After Ross Stores (ROST - Get Report) reported a top and bottom line beat this week -- albeit with disappointing earnings guidance -- Morgan Stanley analysts noted that higher wage expense and freight costs could soon abate for the year, which could easily serve as a boon to the rest of the group. 

"Moderating freight and wage pressures could yield second half 2019 EBIT [earnings-before-interest-and-tax] margin upside," analyst Kimberly Greenberg said of Ross Stores said in a post-earnings note. Greenberg's rating on the stock is overweight, with a price target of $94, against the current price of $92 a share. 
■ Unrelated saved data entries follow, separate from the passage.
/-- A transfer ends with an error: it is counted and halts the context's entries on that port on that plough (R409). -/
def Dev.xferError (d : Dev) (x : LinkXfer) (reason : Nat) : Dev :=
  let d := d.bump (R.LINK_PORT_XFER_ERR x.port)
  let d := if d.xferHalted x then d
    else { d with links := { d.links with halts := d.links.halts ++ [⟨x.plough, x.port, x.ctx, x.gen, reason⟩] } }
  d.dropXfer x.id

/-- The context's next slice on the plough empties its halted entries (R409). -/
def Dev.linkSlice (d : Dev) (n ctx gen : Nat) : Dev :=
  let hs := d.links.halts.filter fun h => h.plough == n && h.ctx == ctx && h.gen == gen
  let dead := fun (x : LinkXfer) => hs.any fun h => h.plough == x.plough && h.port == x.port && h.ctx == x.ctx && h.gen == x.gen
  { d with links := { d.links with
    xfers := d.links.xfers.filter fun x => !dead x
    halts := d.links.halts.filter fun h => !(h.plough == n && h.ctx == ctx && h.gen == gen) } }

/-! ### Ports up and down (R402–R404) -/

/-- An up port goes down: PORT_STATE, every outstanding transfer on it ends with reason 9 (R409), its link state is lost. -/
def Dev.portDown (d : Dev) (p st : Nat) : Dev :=
  let wasUp := d.lstate p == 2
  let d := (d.setLstate p st).updLport p fun l => { want := l.want, carried := l.carried }
  if wasUp then
    let d := d.linkEvent 0x0A01 p 0 0 0 0 0
    let xs := d.links.xfers.filter fun x => x.port == p && x.accepted
    xs.foldl (fun d x => d.xferError x 9) d
  else d

/-- A lane fault, or a replay threshold broken (R401, R402): the port is held down until it is retrained. -/
def Dev.laneFault (d : Dev) (p lane lanesOk : Nat) : Dev :=
  let d := d.linkEvent 0x0A02 p 0 0 0 lane 0
  let d := (d.portDown p 3).setF (F.LINK_PORT_STATE_lane_ok p) lanesOk
  d.updLport p fun l => { l with want := d.flag (F.LINK_PORT_CTL_auto_retrain p) }

/-- A write of LINK_PORT_CTL has been stored (R403, R416): enabling or retrain makes training due, disabling takes the port
down. A retrain write is discarded while the port trains. -/
def Dev.linkCtlWritten (d : Dev) (p : Nat) (oldEnable retrain : Bool) : Dev :=
  let en := d.flag (F.LINK_PORT_CTL_enable p)
  if !en then (d.portDown p 0).updLport p fun l => { l with want := false }
  else if !oldEnable || (retrain && d.lstate p != 1) then d.updLport p fun l => { l with want := true }
  else d

/-- PORT_TRAINING (R403): the training that is due starts; the port's own link state is reset and the attempt is counted. -/
def execPortTraining (port : BitVec 2) (s : State) : Host.Outcome State Fault Refusal :=
  s.withDev fun d =>
    let p := port.toNat
    if (d.lport p).want && d.flag (F.LINK_PORT_CTL_enable p) then
      let d := (d.portDown p 1).setF (F.LINK_PORT_STATE_lane_ok p) 0
      let d := d.bump (R.LINK_PORT_RETRAIN p)
      d.updLport p fun l => { l with want := false }
    else d

/-- The wiring table (R404): the peer device and port of a port. -/
def wiring (topology size dev p : Nat) : Option (Nat × Nat) :=
  if topology = 1 then
    if size < 2 then none
    else match p with
      | 0 => some ((dev + 1) % size, 1)
      | 1 => some ((dev + size - 1) % size, 0)
      | 2 => some ((dev + 1) % size, 3)
      | _ => some ((dev + size - 1) % size, 2)
  else if topology = 2 then
    let r := dev / 4
    let c := dev % 4
    match p with
    | 0 => some (4 * r + (c + 1) % 4, 1)
    | 1 => some (4 * r + (c + 3) % 4, 0)
    | 2 => some (4 * (1 - r) + c, 3)
    | _ => some (4 * (1 - r) + c, 2)
  else none

/-- Whether the peer found is the one that the wiring table names (R403 step 3, R404). -/
def Dev.peerRight (d : Dev) (p : Nat) (x : LinkPeer) : Bool :=
  let size := d.getF F.TOP_DEVICE_NUM_board_size
  let topo := d.getF F.TOP_DEVICE_NUM_topology
  x.board == d.reg R.LINK_BOARD_ID && x.size.toNat == size && x.topology.toNat == topo
    && wiring topo size (d.getF F.TOP_DEVICE_NUM_device_num) p == some (x.device.toNat, x.port.toNat)

/-- TRAINING_DONE (R403): lanes that did not lock are tried again; a wrong peer holds the port down; otherwise the port comes
up with sequence numbers reset and the plan IDs exchanged. -/
def execTrainingDone (port : BitVec 2) (peer : LinkPeer) (s : State) : Host.Outcome State Fault Refusal :=
  s.withDev fun d =>
    let p := port.toNat
    if d.lstate p ≠ 1 then d
    else if !peer.locked then d.bump (R.LINK_PORT_RETRAIN p)
    else
      let d := d.setF (F.LINK_PORT_STATE_lane_ok p) 0xFF
      let d := d.setF (F.LINK_PORT_STATE_peer_device p) peer.device.toNat
      let d := d.setF (F.LINK_PORT_STATE_peer_port p) peer.port.toNat
      if !d.peerRight p peer then (d.setLstate p 3).linkEvent 0x0A03 p 0 0 0 peer.device.toNat 0
      else
        let d := d.setReg (R.LINK_PORT_PEER_PLAN p) peer.plan
        let d := (d.setLstate p 2).updLport p fun l => { want := l.want, carried := l.carried }
        d.linkEvent 0x0A01 p 0 0 0 1 0
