-- ==== Sys2Proof/Machine/LoadStore.lean ====
section
/-! DEFINITION. The memory slots L0 and L1: scalar, vector and descriptor loads and stores, DMA (R79–R86, R148–R151). -/

namespace Sys2Proof.Machine

/-- Clocks a landing takes: local store or Barn (R80). -/
def latOf (barn : Bool) (ls br : Nat) : Nat := if barn then br else ls

/-- Take the Barn port for `n` clocks from now (R83); the port being held is RESOURCE_COLLISION, cause 1. -/
def Dev.takeBarn (d : Dev) (p slot : Nat) (barn : Bool) (n : Nat) (k : Dev → Dev) : Dev :=
  if !barn then k d
  else
    let now := d.cclk
    if (d.plough p).busy 0 0 now (now + n) then d.plFault p slot { code := fResource, b25 := 1 }
    else k (d.occupy p 0 0 now (now + n))

/-- An L-slot address: ra + imm32 (R80). -/
def lAddr (v : Plough) (w : BitVec 64) : Nat := (v.rdS (fRa w) + fImm w).toNat

/-- Translate an L-slot access or fault with ACCESS (R79, R81). DESIGN CHOICE (log 97): ALIGN is tested before ACCESS. -/
def Dev.lAccess (d : Dev) (p slot va n al : Nat) (write : Bool) (k : Pieces → Dev → Dev) : Dev :=
  if va % al ≠ 0 then d.plFault p slot (faultAt fAlign 0 va)
  else match d.lxlate p (d.plough p) va n write with
    | .error r => d.plFault p slot (faultAt fAccess r va)
    | .ok ps => k ps d

/-! ### The Steward's loads and stores (R94, R443) -/

/-- A range lies in the Steward's RAM. -/
def inStewRam (va n : Nat) : Bool := decide (Config.stewRam ≤ va) && decide (va + n ≤ Config.stewRam + 0x800000)

/-- A load by the Steward's code: from its RAM, or from the management space as requester 23. -/
def Dev.stewLoad (d : Dev) (slot va n al : Nat) (k : Bool → List Byte → Dev → Dev) : Dev :=
  if va % al ≠ 0 then d.plFault stewCore slot (faultAt fAlign 0 va)
  else if inStewRam va n then k false ((List.range n).map fun i => SMap.get (fun _ => 0) d.stew.ram (va - Config.stewRam + i)) d
  else match d.mgmtRead 23 0x5F false va n with
    | (d, .ok bs) => k false bs d
    | (d, .error r) => d.plFault stewCore slot (faultAt (if r = 0x10 then fEcc else fAccess) r va)

/-- A store by the Steward's code waits for the end of its bundle (R82). -/
def Dev.stewStore (d : Dev) (slot va n al : Nat) (bs : List Byte) : Dev :=
  let q : XReq := { req := 23, va := va, mgmt := true, write := true }
  let keep := fun (d : Dev) => d.updStew fun x => { x with stores := x.stores ++ [(slot, va, bs)] }
  if va % al ≠ 0 then d.plFault stewCore slot (faultAt fAlign 0 va)
  else if inStewRam va n then keep d
  else match d.xlateRange q (pagesOf n) n with
    | .error e => (d.xlateFault q e.1 e.2).plFault stewCore slot (faultAt fAccess e.2 va)
    | .ok _ => keep d

/-! ### Loads and stores of a core -/

/-- Load `n` bytes for a slot and go on with them, told whether any lie in the Barn (R79–R83, R86, R90). DESIGN CHOICE (log 97): a
RESOURCE_COLLISION at the Barn port is found before a provisional fault, and that before an uncorrectable error. -/
def Dev.loadFor (d : Dev) (p slot va n al port : Nat) (k : Bool → List Byte → Dev → Dev) : Dev :=
  if p = stewCore then d.stewLoad slot va n al k
  else d.lAccess p slot va n al false fun ps d =>
    d.takeBarn p slot ps.barn port fun d =>
      d.withProvLoads p slot (fun d =>
        match d.readRange p va ps with
        | (d, _, some _) => d.plFault p slot (faultAt fEcc 1 va)
        | (d, bs, none) => k ps.barn bs d) (ps.map fun x => x.2.2)

/-- A scalar load. -/
def loadOp (p : Runner) (l1 : Bool) (w : BitVec 64) (n : Nat) (conv : Nat → Nat) (d : Dev) : Dev :=
  d.slotRun p (slotL l1) w (riOk w) fun v d =>
    d.loadFor p.toNat (slotL l1) (lAddr v w) n n 1 fun barn bs d =>
      d.result p.toNat (slotL l1) (latOf barn 4 40) (.scalar (fRd w) (BitVec.ofNat 64 (conv (leNat bs))))

/-- Sign extension of a w-bit value to 64 bits. -/
def sext64 (w n : Nat) : Nat := ofSigned 64 (toSigned w n)

/-- Whether a store to pieces would be stopped by an uncorrectable word (R86) or by memory that is off (R485). -/
def Dev.piecesStop (d : Dev) (fresh : Nat → Bool) (who : Who) : Pieces → Dev × Bool
  | [] => (d, false)
  | x :: xs =>
    match d.partialStop x.1 x.2.1 fresh who with
    | (d, true) => (d, true)
    | (d, false) => Dev.piecesStop d fresh who xs

/-- Hold a store until its bundle retires (R59, R82, R86, R91). -/
def Dev.storeFor (d : Dev) (p slot va n al port : Nat) (bs : List Byte) : Dev :=
  if p = stewCore then d.stewStore slot va n al bs
  else d.lAccess p slot va n al true fun ps d =>
    d.takeBarn p slot ps.barn port fun d =>
      if ps.any fun x => !d.provStoreOk (d.plough p) x.2.2 then d.plFault p slot { code := fProvWrite }
      else
        let pl := d.plough p
        let fresh := fun w => (pl.ownWrites d.cclk).any fun x => coversWord x.1 x.2.length w
        match d.piecesStop fresh ⟨p, 0, pl.ctx, pl.gen⟩ ps with
        | (d, true) => d.plFault p slot (faultAt fEcc 2 va)
        | (d, false) =>
          (cutPieces ps bs).foldl (fun d x => d.holdEff p slot (.store x.1 x.2.1 x.2.2)) (ps.foldl (fun d x => d.ploughOpen p x.2.2) d)

/-- A scalar store: rd names the source (R80). -/
def storeOp (p : Runner) (l1 : Bool) (w : BitVec 64) (n : Nat) (d : Dev) : Dev :=
  d.slotRun p (slotL l1) w (riOk w) fun v d =>
    d.storeFor p.toNat (slotL l1) (lAddr v w) n n 1 (leBytes n (v.rdS (fRd w)).toNat)

/-- A v or d register number below 32, in layout RI. DESIGN CHOICE (log 97): rd has 6 bits and R80 names 32 registers of each kind; a number
above 31 is ILLEGAL. -/
def riVecOk (w : BitVec 64) : Bool := riOk w && decide (fRd w < 32)

/-- LD8U (R80). -/
def execLd8u (p : Runner) (l1 : Bool) (w : BitVec 64) (s : State) : Host.Outcome State Fault Refusal :=
  s.withDev (loadOp p l1 w 1 id)
/-- LD16U (R80). -/
def execLd16u (p : Runner) (l1 : Bool) (w : BitVec 64) (s : State) : Host.Outcome State Fault Refusal :=
  s.withDev (loadOp p l1 w 2 id)
/-- LD32U (R80). -/
def execLd32u (p : Runner) (l1 : Bool) (w : BitVec 64) (s : State) : Host.Outcome State Fault Refusal :=
  s.withDev (loadOp p l1 w 4 id)
/-- LD64 (R80). -/
def execLd64 (p : Runner) (l1 : Bool) (w : BitVec 64) (s : State) : Host.Outcome State Fault Refusal :=
  s.withDev (loadOp p l1 w 8 id)
/-- LD8S (R80). -/
def execLd8s (p : Runner) (l1 : Bool) (w : BitVec 64) (s : State) : Host.Outcome State Fault Refusal :=
  s.withDev (loadOp p l1 w 1 (sext64 8))
/-- LD16S (R80). -/
def execLd16s (p : Runner) (l1 : Bool) (w : BitVec 64) (s : State) : Host.Outcome State Fault Refusal :=
  s.withDev (loadOp p l1 w 2 (sext64 16))
/-- LD32S (R80). -/
def execLd32s (p : Runner) (l1 : Bool) (w : BitVec 64) (s : State) : Host.Outcome State Fault Refusal :=
  s.withDev (loadOp p l1 w 4 (sext64 32))
/-- ST8 (R80). -/
def execSt8 (p : Runner) (l1 : Bool) (w : BitVec 64) (s : State) : Host.Outcome State Fault Refusal :=
  s.withDev (storeOp p l1 w 1)
/-- ST16 (R80). -/
def execSt16 (p : Runner) (l1 : Bool) (w : BitVec 64) (s : State) : Host.Outcome State Fault Refusal :=
  s.withDev (storeOp p l1 w 2)
/-- ST32 (R80). -/
def execSt32 (p : Runner) (l1 : Bool) (w : BitVec 64) (s : State) : Host.Outcome State Fault Refusal :=
  s.withDev (storeOp p l1 w 4)
/-- ST64 (R80). -/
def execSt64 (p : Runner) (l1 : Bool) (w : BitVec 64) (s : State) : Host.Outcome State Fault Refusal :=
  s.withDev (storeOp p l1 w 8)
Wage expense and higher freight costs have, at times, eaten into profits for retailers across the broader consumer sector in the past year or two, but that could soon change. "Freight expense deleverage peaked in second half 2018. This headwind should at least turn neutral in second half 2019," Greenberg said.

Her price target only represents marginal upside to the stock, but she indicated she may raise it as the higher operating margin isn't currently baked into her valuation. "Our modeled opex [operating expenses] assumptions for the remainder of 2019 could prove high as wage related pressures moderate." 
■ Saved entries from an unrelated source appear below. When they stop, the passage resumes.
-- ==== Sys2Proof/Machine/Boot.lean ====
section
/-! DEFINITION. The Steward's boot (R451, R454–R456, R498), its housekeeping slice (R442, R468, R471), and the discovery of identity
memories (R184, R185, R187). -/

namespace Sys2Proof.Machine

/-! ### Identity (R456) -/

/-- The bytes of a label. -/
def asciiBytes (s : String) : List Byte := s.toList.map fun c => BitVec.ofNat 8 c.toNat

/-- Step 1: the identity from the PUF array and its helper data. -/
def State.bootIdentity (s : State) : State :=
  match Config.pufSeed (s.kept.flashRead 0x28000 0x8000) with
  | none => s.upd fun d => ((d.setB F.STEW_STATUS_identity_ok false).updStew fun x => { x with idKey := none, bootKey := [] }).stewEvent 0x0C09 0 0
  | some seed =>
    let key := leNat (Crypto.hkdf seed (asciiBytes "ZS4816 ID")) % (Crypto.nMod - 1) + 1
    let pub := Crypto.publicKey key
    s.upd fun d => (d.setB F.STEW_STATUS_identity_ok true).updStew fun x =>
      { x with idKey := some (key, pub.1, pub.2), bootKey := Crypto.hkdf seed (asciiBytes "ZS4816 BOOT") }

/-! ### The choice of a slot (R451 steps 2 and 3) -/

/-- The outcome of step 2 on a block: the block afterwards when it changes, the slot chosen, and whether the trial fell back. -/
def Bcb.choose (b : Bcb) : Option Bcb × Nat × Bool :=
  if b.trial = 0xFF then (none, b.active, false)
  else if 0 < b.left then (some { b with left := b.left - 1 }, b.trial, false)
  else (some { b with trial := 0xFF }, b.active, true)

/-- The record that step 4 will apply, with its copy: the valid one of the higher version (R455). -/
def State.bestRecord (s : State) (floor : Nat) : Option (Nat × List Byte) :=
  let ok := fun (c : Nat) => recordResult (s.kept.recordCopy c) floor s.dev.identityDigest == 0
  let ver := fun (c : Nat) => leAt (s.kept.recordCopy c) 8 4
  if ok 0 && ok 1 then (if ver 0 < ver 1 then some (1, s.kept.recordCopy 1) else some (0, s.kept.recordCopy 0))
  else if ok 0 then some (0, s.kept.recordCopy 0)
  else if ok 1 then some (1, s.kept.recordCopy 1)
  else none

/-- The image in a slot. -/
def Kept.slotImage (k : Kept) (slot : Nat) : List Byte := k.flashRead (slotAt slot) (min slotBytes (max 256 (leAt (k.flashRead (slotAt slot) 16) 0xC 4)))

/-! ### Applying the record (R454, R455, R488, R498, R524) -/

/-- Step 4: the registers that the record loads. -/
def Dev.applyRecord (d : Dev) (copy : Nat) (r : List Byte) : Dev :=
  let d := (d.updStew fun x => { x with record := r }).setF F.STEW_STATUS_cfg_copy copy
  let d := d.setF F.STEW_CFG_VERSION_version (leAt r 8 4)
  let d := (d.setF F.TOP_DEVICE_NUM_device_num (leAt r 0xC 1)).setF F.TOP_DEVICE_NUM_topology (leAt r 0xD 1)
  let d := d.setF F.TOP_DEVICE_NUM_board_size (leAt r 0xE 1)
  let d := (d.setF F.LINK_BOARD_ID_id (leAt r 0x10 8)).setF F.BELL_PTP_CLOCK_ID_id (leAt r 0x18 8)
  let d := (d.setF ⟨R.GATE_ID_POLICY, 0, 16⟩ (leAt r 0x20 2)).setF F.PWR_CAP_mw (leAt r 0x2C 4)
  let d := if (leAt r 0x38 4).testBit 0 then d else d.setB F.HOST_STATUS_usb_up false
  iter 4 d fun p d =>
    let old := d.flag (F.LINK_PORT_CTL_enable p)
    (d.setF (F.LINK_PORT_CTL_enable p) (b2n ((leAt r 0xF 1).testBit p))).linkCtlWritten p old false

/-- The log goes on after its highest sequence, and the boot entry is queued, with the cause and sequence of a dump that the device holds (R460,
R478). -/
def State.bootLog (s : State) : State :=
  let (seq, boots) := s.kept.logResume
  let facts := if s.kept.dumpValid then [leAt s.kept.dump 6 1, s.kept.dumpSeq] else []
  s.upd fun d =>
    ((d.setReg R.STEW_LOG_SEQ (BitVec.ofNat 64 seq)).updStew fun x => { x with bootCount := (boots + 1) % 2 ^ 32 }).stewNote 1 facts

/-- Steps 4 and 5 (R451, R454, R468): the record is applied, or the firmware stays in mode RECOVERY; the frames begin. -/
def State.bootRecord (s : State) (b : Bcb) (fw : Nat) : State :=
  let s := (List.range 2).foldl (fun (s : State) c =>
    if recordResult (s.kept.recordCopy c) b.cfgFloor s.dev.identityDigest = 7 then s.upd fun d => d.stewEvent 0x0C02 0 3 else s) s
  let s := s.bootLog
  let s := s.upd fun d =>
    let d := (d.setF F.HEDGE_MGMT_ROOT_root Config.mgmtRoot).mgmtDefault
    (d.updHost fun h => { h with loaded := !h.perst }).updStew fun x => { x with frames := [(3, d.frameNo)].filter fun e => e.2 != 0 }
  match s.bestRecord b.cfgFloor with
  | none => s.upd fun d => ((d.setF F.STEW_STATUS_mode 1).stewEvent 0x0C02 0 2).stewEvent 0x0C01 0 1 fw
  | some (copy, r) =>
    let v := leAt r 8 4
    let k := if b.cfgFloor < v then s.kept.putBcb s.dev.stew.bootKey { b with cfgFloor := v } else s.kept
    let d := (s.dev.applyRecord copy r).setF F.STEW_STATUS_mode 2
    let d := ((d.stewEvent 0x0C02 0 1).stewNote 4 [v]).stewEvent 0x0C01 0 2 fw
    let d := (d.setB F.TOP_STATUS_steward_ready true).updReeve fun x => { x with ready := true, kick := d.clk }
    let d := (d.setB F.GATE_STATUS_discovery_busy true).updGate fun g => { g with discovering := 0xFF }
    { s with kept := k, dev := d }

/-- No slot or no block is valid: the ROM stays in mode ROM, and the configuration space takes its default IDs (R451, R498). -/
def Dev.bootRom (d : Dev) : Dev := ((d.setF F.STEW_STATUS_mode 0).stewEvent 0x0C01 0 0).updHost fun h => { h with loaded := !h.perst }

/-- The Steward's RAM with an image at its start (R451 step 3); the rest reads zero (log 96). -/
def ramOf (img : List Byte) : SMap (BitVec 8) :=
  ((List.range img.length).zip img).filter fun x => x.2 != 0

/-- The image that runs: its header and slot; it lies in RAM, and the code starts at the header's entry (R450, R451). -/
def Dev.runImage (d : Dev) (slot : Nat) (trial : Bool) (img : List Byte) : Dev :=
  let head := img.take 256
  let d := (d.setF F.STEW_STATUS_slot slot).setB F.STEW_STATUS_trial trial
  let d := (d.setF F.STEW_FW_VERSION_version (leAt head 8 4)).updStew fun x => { x with fwHeader := head, ram := ramOf img }
  d.updPlough stewCore fun _ => { pc := Config.stewRam + leAt head 0x10 4 }

/-- Steps 2 and 3: the block, the slot, the image. -/
def State.bootImage (s : State) : State :=
  match s.kept.bcb s.dev.stew.bootKey with
  | none => s.upd Dev.bootRom
  | some (_, b0) =>
    let (changed, first, fell) := b0.choose
    let b := changed.getD b0
    let s := match changed with
      | some b => { s with kept := s.kept.putBcb s.dev.stew.bootKey b }
      | none => s
    let s := if fell then s.upd fun d => d.updateNote 0 4 else s
    let floor := fwFloorOf b ((s.bestRecord b.cfgFloor).elim [] (·.2))
    let ok := fun (slot : Nat) => imageResult (s.kept.slotImage slot) floor == 0
    let run := fun (s : State) (slot : Nat) =>
      let img := s.kept.slotImage slot
      (s.upd fun d => d.runImage slot (b0.trial == slot && !fell) img).bootRecord b (leAt img 8 4)
    if ok first then run s first
    else
      let s := s.upd fun d => d.updateNote 0 5
      if ok (1 - first) then run s (1 - first) else s.upd Dev.bootRom

/-- STEWARD_BOOT (R451, R497): once after each device reset, with the switched domains on. -/
def execStewardBoot (s : State) : Host.Outcome State Fault Refusal :=
  if !s.dev.pwr.good || !s.dev.pwr.started || s.dev.stew.booted || s.dev.stew.halted then .next s
  else .next ((s.upd fun d => d.updStew fun x => { x with booted := true }).bootIdentity).bootImage

/-! ### The housekeeping slice -/

/-- A suspect whose fence is complete takes its next generation, or is retired when none is left (R471). -/
def Dev.renewOne (d : Dev) (x : Nat × Bool) : Dev :=
  let id := x.1
  if !d.hedge.fences.any fun f => f.ctx == id && f.step == 4 then d
  else
    let d := d.updStew fun y => { y with renew := y.renew.filter fun e => e.1 != id }
    if x.2 then
      let part := b2n ((d.ctxOf id).life == .resident)
      (d.updCtx id fun c => { c with usage := c.usage.set 1 part, life := .retiring, retStep := 2 }).retireGo id
    else
      let d := d.updCtx id fun c => { c with gen := c.gen + 1, vtCur := 0, vtPend := 0, vtPrev := 0, vtReg := none, outcast := false, recoverOn := List.range 16, entryOn := [] }
      (d.writeCtxEntry id true).unfence id

/-- The frame whose housekeeping slice has begun last, and the device time at which it began. -/
def Dev.hkFrame (d : Dev) : Option (Nat × Nat) :=
  let f := d.frameNo
  if 950000 ≤ d.devNs % 1000000 then some (f, f * 1000000 + 950000)
  else if f = 0 then none
  else some (f - 1, (f - 1) * 1000000 + 950000)

/-- HOUSEKEEPING_SLICE (R442, R468, R471): a slice that begins later than one S clock after its time is counted and reported; generations are
written; the kick feeds the watchdog. -/
def execHousekeepingSlice (s : State) : Host.Outcome State Fault Refusal :=
  s.withDev fun d =>
    match d.hkFrame with
    | none => d
    | some (f, start) =>
      if !d.firmware || SMap.get (fun _ => 0) d.stew.frames 3 == f + 1 then d
      else
        let late := decide (start + 3 ≤ d.devNs)
        let d := d.sliceDone .housekeeping f
        let d := if late then (d.bump R.STEW_FRAME_LATE).stewEvent 0x0C08 0 0 else d
        let d := d.stew.renew.foldl (fun (d : Dev) x => d.renewOne x) d
        d.updReeve fun x => { x with kick := d.clk }

/-! ### Discovery (R184, R185, R187) -/

/-- The policy of a bus: 0 IGNORE, 1 REQUIRE_SIGNED, 2 ALLOW_UNSIGNED. -/
def Dev.idPolicy (d : Dev) (bus : Nat) : Nat :=
  let p := field (d.getF F.GATE_ID_POLICY_policy) (2 * bus) 2
  if p = 3 then 1 else p

/-- The entries of an entry area fit in it. -/
def tlvOk : Nat → List Byte → Bool
  | 0, _ => true
  | fuel + 1, bs =>
    if bs.isEmpty then true
    else
      let n := 4 + (leAt bs 2 2 + 3) / 4 * 4
      decide (4 ≤ bs.length) && decide (n ≤ bs.length) && tlvOk fuel (bs.drop n)

/-- Step 2: magic, version, length and the entry area of a record. -/
def recordForm (b : List Byte) : Bool :=
  let n := leAt b 6 2
  let o := leAt b 0x48 2
  let l := leAt b 0x4A 2
  leAt b 0 4 == 0x52495357 && leAt b 4 2 == 1 && within 256 n 2048 && n % 4 == 0 && decide (n ≤ b.length) && decide (0x50 ≤ o)
    && decide (o + l + 96 ≤ n) && tlvOk 512 ((b.drop o).take l)

/-- The state of a record read (R185): 1 VERIFIED, 2 UNSIGNED, 3 FAILED. -/
def Dev.recordState (d : Dev) (policy : Nat) (b : List Byte) : Nat :=
  let n := leAt b 6 2
  let slot := leAt b 0xB 1
  if !recordForm b then 3
  else if slot = 0xFF then (if policy = 2 && zeroAt b (n - 96) 96 then 2 else 3)
  else
    let key := (d.stew.record.drop (0x200 + 96 * slot)).take 96
    if slot < 8 && !(key.all (· == 0))
        && Crypto.verify (leAt key 0 48, leAt key 48 48) (Crypto.sha384 (b.take (n - 96))) (leAt b (n - 96) 48) (leAt b (n - 48) 48) then 1
    else 3

/-- One address of a bus is probed. -/
def Dev.probeId (d : Dev) (bus addr : Nat) (found : Option (List Byte)) : Dev :=
  let k := bus * 8 + addr
  match found with
  | none => d.updGate fun g => { g with ids := SMap.set (fun _ => {}) g.ids k {} }
  | some b =>
    let st := d.recordState (d.idPolicy bus) b
    let b := b.take (if recordForm b then leAt b 6 2 else 2048)
    let serial := (b.drop 0x18).take 16
    let was := SMap.get (fun _ => []) d.gate.serials k
    let d := d.updGate fun g => { g with ids := SMap.set (fun _ => {}) g.ids k ⟨st, b⟩, serials := SMap.set (fun _ => []) g.serials k serial }
    let kind := leAt b 9 1
    let d := d.raise 0x010A bus 0 0 (dAt 24 1 kind + dAt 25 1 st + dAt 26 1 (0x50 + addr))
    if was ≠ [] ∧ was ≠ serial then d.raise 0x010B bus 0 0 (dAt 24 1 kind + dAt 25 1 (0x50 + addr)) else d

/-- DISCOVERY (R185), in a housekeeping slice (R442): the running discovery probes every address of its buses, IGNORE apart, with what each identity memory answers, as
(bus, address, bytes). -/
def execDiscovery (found : List (Nat × Nat × List Byte)) (s : State) : Host.Outcome State Fault Refusal :=
  s.withDev fun d =>
    if !d.flag F.GATE_STATUS_discovery_busy || !d.sliceOpen .housekeeping then d
    else
      let buses := (List.range 8).filter fun b => d.gate.discovering.testBit b && d.idPolicy b != 0
      let d := buses.foldl (fun (d : Dev) b => iter 8 d fun a d =>
        d.probeId b a ((found.find? fun x => x.1 == b && x.2.1 == a).map fun x => x.2.2)) d
      (d.setB F.GATE_STATUS_discovery_busy false).setB F.GATE_STATUS_discovery_done true

end Sys2Proof.Machine
end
Meanwhile, wage growth was 3.4% in April, a solid number for the current economic expansion, so it's certainly conceivable that growth could abate soon, as Greenberg pointed out. 

Potentially lower wage and freight expenses would be a tailwind for Ross' peers TJX (TJX - Get Report) , Burlington (BURL - Get Report) and Kohl's (KSS - Get Report) . Contrasting Greenberg's point, D.A. Davidson & Co. analyst John Morris doesn't see wage and freight costs abating quite yet. "Looking ahead into 2Q and the Spring season, we see a solid operating performance offset by near-term headwinds of freight and labor," he said of TJX in a note. 

The direction of those two expenses will be an important driver of operating margins for the group in 2019. 

More clarity on that picture will emerge when Burlington and Lululemon (LULU - Get Report) report earnings May 30, 5 Below (FIVE - Get Report) reports June 5, and Canada Goose (GOOS - Get Report) reports June 21.